◆ Activity: Write down exactly the lines of the records below, beginning with the first and ending with the line that includes "simp [frameBytes, xorAll_snoc]".

*-*-*

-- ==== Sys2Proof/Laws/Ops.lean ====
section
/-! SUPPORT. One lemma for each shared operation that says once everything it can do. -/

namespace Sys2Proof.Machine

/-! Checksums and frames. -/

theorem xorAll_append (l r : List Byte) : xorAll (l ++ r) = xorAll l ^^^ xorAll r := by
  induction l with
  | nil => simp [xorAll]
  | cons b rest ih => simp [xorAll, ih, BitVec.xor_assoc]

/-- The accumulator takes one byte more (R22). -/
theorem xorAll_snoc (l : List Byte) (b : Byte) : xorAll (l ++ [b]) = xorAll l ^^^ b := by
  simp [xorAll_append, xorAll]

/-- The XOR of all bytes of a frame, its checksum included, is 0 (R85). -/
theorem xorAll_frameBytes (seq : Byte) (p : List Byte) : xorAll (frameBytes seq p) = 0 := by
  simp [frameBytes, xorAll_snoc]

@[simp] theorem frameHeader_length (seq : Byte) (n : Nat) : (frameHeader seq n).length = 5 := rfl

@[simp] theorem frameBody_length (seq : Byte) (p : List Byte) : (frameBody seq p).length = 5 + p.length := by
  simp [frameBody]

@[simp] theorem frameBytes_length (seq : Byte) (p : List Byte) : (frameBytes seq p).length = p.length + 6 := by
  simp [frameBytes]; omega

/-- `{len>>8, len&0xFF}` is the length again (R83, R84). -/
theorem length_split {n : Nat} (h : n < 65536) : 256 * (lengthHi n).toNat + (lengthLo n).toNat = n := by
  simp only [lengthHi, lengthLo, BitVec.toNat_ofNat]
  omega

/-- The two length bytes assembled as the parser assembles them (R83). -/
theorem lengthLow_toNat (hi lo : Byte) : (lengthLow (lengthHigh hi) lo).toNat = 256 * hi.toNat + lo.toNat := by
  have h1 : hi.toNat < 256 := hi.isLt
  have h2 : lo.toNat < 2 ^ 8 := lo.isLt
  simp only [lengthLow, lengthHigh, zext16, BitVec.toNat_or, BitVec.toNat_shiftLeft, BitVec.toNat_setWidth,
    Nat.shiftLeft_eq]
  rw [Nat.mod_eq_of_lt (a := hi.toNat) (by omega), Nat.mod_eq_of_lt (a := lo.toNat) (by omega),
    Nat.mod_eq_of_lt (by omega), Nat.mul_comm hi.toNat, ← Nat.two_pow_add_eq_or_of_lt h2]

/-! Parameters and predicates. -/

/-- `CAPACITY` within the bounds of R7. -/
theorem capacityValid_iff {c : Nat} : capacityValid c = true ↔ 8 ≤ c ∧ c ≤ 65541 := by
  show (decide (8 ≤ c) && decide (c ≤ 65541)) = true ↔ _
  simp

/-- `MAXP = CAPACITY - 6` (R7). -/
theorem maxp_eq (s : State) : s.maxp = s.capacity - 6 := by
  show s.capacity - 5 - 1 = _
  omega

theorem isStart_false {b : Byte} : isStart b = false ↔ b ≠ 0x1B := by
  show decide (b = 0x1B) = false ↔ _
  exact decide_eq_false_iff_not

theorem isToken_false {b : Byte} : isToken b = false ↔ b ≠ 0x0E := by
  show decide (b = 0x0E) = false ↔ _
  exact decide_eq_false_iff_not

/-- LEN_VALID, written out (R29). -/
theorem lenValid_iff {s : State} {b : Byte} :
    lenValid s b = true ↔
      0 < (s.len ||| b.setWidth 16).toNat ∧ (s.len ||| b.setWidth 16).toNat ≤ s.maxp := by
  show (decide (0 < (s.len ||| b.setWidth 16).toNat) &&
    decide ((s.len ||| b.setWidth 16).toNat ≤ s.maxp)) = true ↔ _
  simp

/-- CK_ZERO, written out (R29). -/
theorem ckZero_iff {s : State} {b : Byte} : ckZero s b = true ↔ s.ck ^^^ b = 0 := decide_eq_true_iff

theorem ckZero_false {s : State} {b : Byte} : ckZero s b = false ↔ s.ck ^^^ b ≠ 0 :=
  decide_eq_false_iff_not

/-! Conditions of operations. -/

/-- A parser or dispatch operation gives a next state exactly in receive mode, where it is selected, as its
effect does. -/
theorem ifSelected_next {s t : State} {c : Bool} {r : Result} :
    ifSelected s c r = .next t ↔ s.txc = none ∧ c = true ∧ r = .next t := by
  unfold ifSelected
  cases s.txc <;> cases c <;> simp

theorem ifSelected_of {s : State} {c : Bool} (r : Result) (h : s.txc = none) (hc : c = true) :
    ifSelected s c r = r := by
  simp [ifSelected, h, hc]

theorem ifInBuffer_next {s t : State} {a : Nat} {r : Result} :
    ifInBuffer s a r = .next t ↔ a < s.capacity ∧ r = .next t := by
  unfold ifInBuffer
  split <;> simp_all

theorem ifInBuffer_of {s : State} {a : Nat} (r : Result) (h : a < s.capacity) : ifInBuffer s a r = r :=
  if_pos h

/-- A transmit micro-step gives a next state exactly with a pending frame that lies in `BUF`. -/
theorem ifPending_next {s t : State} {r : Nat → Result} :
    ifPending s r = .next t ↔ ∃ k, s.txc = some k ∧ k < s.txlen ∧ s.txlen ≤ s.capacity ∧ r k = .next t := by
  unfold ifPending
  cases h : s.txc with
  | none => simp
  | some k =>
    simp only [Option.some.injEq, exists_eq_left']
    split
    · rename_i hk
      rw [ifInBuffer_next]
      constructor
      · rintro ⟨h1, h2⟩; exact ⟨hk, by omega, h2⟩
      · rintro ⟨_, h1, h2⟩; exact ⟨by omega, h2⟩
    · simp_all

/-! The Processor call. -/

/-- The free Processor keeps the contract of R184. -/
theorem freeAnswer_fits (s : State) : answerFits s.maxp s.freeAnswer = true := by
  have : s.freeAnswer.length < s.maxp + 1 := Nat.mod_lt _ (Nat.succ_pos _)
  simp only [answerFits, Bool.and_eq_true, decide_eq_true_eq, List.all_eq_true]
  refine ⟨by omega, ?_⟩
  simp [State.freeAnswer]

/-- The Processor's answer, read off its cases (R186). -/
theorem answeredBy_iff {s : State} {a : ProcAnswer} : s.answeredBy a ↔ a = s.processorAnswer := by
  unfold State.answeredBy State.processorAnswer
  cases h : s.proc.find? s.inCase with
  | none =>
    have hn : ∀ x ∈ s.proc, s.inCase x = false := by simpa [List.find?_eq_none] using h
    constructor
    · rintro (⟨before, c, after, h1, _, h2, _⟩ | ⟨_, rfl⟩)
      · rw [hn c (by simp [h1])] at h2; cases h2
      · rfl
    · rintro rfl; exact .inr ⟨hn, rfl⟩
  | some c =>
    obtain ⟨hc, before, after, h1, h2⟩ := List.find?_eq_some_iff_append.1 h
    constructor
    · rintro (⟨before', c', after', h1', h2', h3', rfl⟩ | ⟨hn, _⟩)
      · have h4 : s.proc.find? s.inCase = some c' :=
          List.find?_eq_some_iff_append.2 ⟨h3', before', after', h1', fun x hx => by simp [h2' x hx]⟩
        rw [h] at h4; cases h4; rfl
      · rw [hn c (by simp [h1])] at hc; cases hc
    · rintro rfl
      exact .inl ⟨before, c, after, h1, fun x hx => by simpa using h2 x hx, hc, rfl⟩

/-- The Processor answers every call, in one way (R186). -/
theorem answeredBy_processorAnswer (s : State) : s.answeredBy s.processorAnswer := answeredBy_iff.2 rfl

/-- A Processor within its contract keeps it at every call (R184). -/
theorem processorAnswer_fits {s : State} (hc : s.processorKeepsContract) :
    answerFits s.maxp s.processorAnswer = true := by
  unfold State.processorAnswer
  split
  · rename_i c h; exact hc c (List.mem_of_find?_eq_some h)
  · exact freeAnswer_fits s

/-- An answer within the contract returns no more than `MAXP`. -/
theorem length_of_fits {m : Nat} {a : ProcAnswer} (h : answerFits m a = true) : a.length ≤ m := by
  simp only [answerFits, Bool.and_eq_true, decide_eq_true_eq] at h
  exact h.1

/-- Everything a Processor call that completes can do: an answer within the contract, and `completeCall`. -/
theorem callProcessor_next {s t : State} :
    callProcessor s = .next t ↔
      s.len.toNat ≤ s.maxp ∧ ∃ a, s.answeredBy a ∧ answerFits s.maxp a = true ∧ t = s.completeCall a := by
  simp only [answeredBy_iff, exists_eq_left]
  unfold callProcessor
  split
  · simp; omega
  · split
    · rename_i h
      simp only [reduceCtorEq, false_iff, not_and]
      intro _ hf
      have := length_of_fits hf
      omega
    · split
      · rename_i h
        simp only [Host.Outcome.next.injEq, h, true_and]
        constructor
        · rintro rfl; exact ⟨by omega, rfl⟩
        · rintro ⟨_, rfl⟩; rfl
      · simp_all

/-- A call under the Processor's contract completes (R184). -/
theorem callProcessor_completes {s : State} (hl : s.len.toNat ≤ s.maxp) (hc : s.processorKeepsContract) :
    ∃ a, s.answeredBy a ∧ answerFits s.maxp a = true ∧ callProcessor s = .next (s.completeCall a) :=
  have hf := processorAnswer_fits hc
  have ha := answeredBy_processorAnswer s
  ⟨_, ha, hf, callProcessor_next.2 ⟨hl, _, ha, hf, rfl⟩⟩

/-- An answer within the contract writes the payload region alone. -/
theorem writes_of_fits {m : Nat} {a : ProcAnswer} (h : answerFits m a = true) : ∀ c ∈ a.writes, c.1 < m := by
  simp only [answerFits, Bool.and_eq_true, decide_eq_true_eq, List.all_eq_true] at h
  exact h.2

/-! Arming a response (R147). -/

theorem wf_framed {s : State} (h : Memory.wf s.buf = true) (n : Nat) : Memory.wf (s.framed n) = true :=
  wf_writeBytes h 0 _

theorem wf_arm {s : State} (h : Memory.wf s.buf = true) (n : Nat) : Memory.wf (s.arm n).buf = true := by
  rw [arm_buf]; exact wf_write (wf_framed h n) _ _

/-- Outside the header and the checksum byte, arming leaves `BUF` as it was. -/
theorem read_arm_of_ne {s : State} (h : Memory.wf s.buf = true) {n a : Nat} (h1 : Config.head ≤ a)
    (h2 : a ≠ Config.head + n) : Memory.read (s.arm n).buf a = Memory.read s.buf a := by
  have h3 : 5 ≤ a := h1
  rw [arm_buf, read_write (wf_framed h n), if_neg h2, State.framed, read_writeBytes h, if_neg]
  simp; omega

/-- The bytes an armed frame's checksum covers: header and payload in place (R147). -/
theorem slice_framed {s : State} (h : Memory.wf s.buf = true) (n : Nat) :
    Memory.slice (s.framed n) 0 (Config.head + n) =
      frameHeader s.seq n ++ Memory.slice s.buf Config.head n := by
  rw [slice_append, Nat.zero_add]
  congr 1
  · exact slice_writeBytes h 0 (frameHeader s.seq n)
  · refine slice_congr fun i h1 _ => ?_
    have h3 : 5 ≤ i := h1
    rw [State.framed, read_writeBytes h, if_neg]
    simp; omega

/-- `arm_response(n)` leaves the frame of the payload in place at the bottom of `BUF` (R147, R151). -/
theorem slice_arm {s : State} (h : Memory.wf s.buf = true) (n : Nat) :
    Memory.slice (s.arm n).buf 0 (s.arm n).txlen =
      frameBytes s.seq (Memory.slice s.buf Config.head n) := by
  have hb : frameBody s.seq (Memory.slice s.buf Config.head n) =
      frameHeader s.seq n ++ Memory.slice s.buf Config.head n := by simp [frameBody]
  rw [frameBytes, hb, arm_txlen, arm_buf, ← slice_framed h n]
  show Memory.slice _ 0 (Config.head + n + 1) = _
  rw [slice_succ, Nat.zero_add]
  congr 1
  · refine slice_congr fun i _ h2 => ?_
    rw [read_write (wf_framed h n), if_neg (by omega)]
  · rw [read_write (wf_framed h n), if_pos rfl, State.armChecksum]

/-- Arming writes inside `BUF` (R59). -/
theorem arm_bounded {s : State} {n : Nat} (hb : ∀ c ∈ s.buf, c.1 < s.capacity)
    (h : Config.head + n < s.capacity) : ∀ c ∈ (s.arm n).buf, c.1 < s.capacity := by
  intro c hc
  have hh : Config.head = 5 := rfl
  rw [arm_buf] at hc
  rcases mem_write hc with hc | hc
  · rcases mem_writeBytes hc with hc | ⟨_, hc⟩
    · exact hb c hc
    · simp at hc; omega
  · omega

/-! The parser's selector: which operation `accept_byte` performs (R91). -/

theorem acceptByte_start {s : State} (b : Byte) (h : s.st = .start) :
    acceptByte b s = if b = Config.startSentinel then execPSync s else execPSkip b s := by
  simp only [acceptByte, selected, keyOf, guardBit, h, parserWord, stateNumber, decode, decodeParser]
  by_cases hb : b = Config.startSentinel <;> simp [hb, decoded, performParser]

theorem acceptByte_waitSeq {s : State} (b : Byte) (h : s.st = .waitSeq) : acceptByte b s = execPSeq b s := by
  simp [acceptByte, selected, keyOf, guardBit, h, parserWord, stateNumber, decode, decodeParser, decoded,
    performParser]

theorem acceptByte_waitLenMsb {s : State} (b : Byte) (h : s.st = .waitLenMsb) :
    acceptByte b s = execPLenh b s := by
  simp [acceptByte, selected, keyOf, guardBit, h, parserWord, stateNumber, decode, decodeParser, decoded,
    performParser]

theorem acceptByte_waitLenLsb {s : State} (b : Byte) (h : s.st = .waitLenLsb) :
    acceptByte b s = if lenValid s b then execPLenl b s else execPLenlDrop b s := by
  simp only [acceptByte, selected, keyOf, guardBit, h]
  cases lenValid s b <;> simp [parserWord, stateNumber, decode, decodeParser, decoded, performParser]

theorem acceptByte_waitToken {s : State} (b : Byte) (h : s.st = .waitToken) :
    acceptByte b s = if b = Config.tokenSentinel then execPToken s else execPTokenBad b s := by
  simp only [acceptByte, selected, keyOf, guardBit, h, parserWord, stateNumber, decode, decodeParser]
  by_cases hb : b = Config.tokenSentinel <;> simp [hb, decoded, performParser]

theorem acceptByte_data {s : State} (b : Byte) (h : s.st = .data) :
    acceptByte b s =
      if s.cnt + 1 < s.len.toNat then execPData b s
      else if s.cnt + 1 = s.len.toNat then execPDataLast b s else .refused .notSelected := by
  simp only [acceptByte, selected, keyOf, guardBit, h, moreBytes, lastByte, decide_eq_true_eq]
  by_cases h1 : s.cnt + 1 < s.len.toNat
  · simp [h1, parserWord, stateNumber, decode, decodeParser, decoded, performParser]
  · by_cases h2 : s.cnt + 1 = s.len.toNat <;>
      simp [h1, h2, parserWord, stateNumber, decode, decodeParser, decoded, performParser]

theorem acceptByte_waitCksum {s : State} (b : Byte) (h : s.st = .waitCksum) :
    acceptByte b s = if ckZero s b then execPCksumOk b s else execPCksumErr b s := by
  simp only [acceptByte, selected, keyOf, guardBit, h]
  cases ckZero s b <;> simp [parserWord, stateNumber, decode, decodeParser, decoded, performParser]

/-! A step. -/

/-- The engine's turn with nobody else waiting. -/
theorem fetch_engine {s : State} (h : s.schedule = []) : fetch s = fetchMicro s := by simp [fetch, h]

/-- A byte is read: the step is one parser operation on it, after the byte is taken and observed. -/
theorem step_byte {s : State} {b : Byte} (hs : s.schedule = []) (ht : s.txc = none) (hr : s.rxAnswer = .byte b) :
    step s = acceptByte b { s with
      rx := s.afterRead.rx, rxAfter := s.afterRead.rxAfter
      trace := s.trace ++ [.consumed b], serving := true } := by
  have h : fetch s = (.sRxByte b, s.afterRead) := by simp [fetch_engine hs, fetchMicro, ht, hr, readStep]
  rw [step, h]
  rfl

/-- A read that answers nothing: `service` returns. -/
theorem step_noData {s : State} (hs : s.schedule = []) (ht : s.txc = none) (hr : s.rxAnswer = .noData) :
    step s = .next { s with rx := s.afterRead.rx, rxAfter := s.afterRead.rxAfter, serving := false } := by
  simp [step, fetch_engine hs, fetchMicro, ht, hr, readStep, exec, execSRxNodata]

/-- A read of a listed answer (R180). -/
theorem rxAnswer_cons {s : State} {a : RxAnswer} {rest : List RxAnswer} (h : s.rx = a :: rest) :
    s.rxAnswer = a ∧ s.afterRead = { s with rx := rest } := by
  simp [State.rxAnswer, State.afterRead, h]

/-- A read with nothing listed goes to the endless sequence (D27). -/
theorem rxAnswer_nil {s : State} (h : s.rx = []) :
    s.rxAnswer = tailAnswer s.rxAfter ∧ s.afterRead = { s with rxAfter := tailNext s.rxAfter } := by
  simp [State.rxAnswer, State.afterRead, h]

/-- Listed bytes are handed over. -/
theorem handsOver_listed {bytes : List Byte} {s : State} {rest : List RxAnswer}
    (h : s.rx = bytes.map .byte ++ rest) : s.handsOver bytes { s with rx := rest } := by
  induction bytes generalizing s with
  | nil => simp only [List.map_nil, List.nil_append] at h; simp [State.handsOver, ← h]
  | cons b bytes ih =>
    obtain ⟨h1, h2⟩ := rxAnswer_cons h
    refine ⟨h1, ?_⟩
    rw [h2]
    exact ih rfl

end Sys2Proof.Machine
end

*-*-*

◆ Response area:
-- ==== Sys2Proof/Laws/Ops.lean ====
section
/-! SUPPORT. One lemma for each shared operation that says once everything it can do. -/

namespace Sys2Proof.Machine

/-! Checksums and frames. -/

theorem xorAll_append (l r : List Byte) : xorAll (l ++ r) = xorAll l ^^^ xorAll r := by
  induction l with
  | nil => simp [xorAll]
  | cons b rest ih => simp [xorAll, ih, BitVec.xor_assoc]

/-- The accumulator takes one byte more (R22). -/
theorem xorAll_snoc (l : List Byte) (b : Byte) : xorAll (l ++ [b]) = xorAll l ^^^ b := by
  simp [xorAll_append, xorAll]

/-- The XOR of all bytes of a frame, its checksum included, is 0 (R85). -/
theorem xorAll_frameBytes (seq : Byte) (p : List Byte) : xorAll (frameBytes seq p) = 0 := by
  simp [frameBytes, xorAll_snoc]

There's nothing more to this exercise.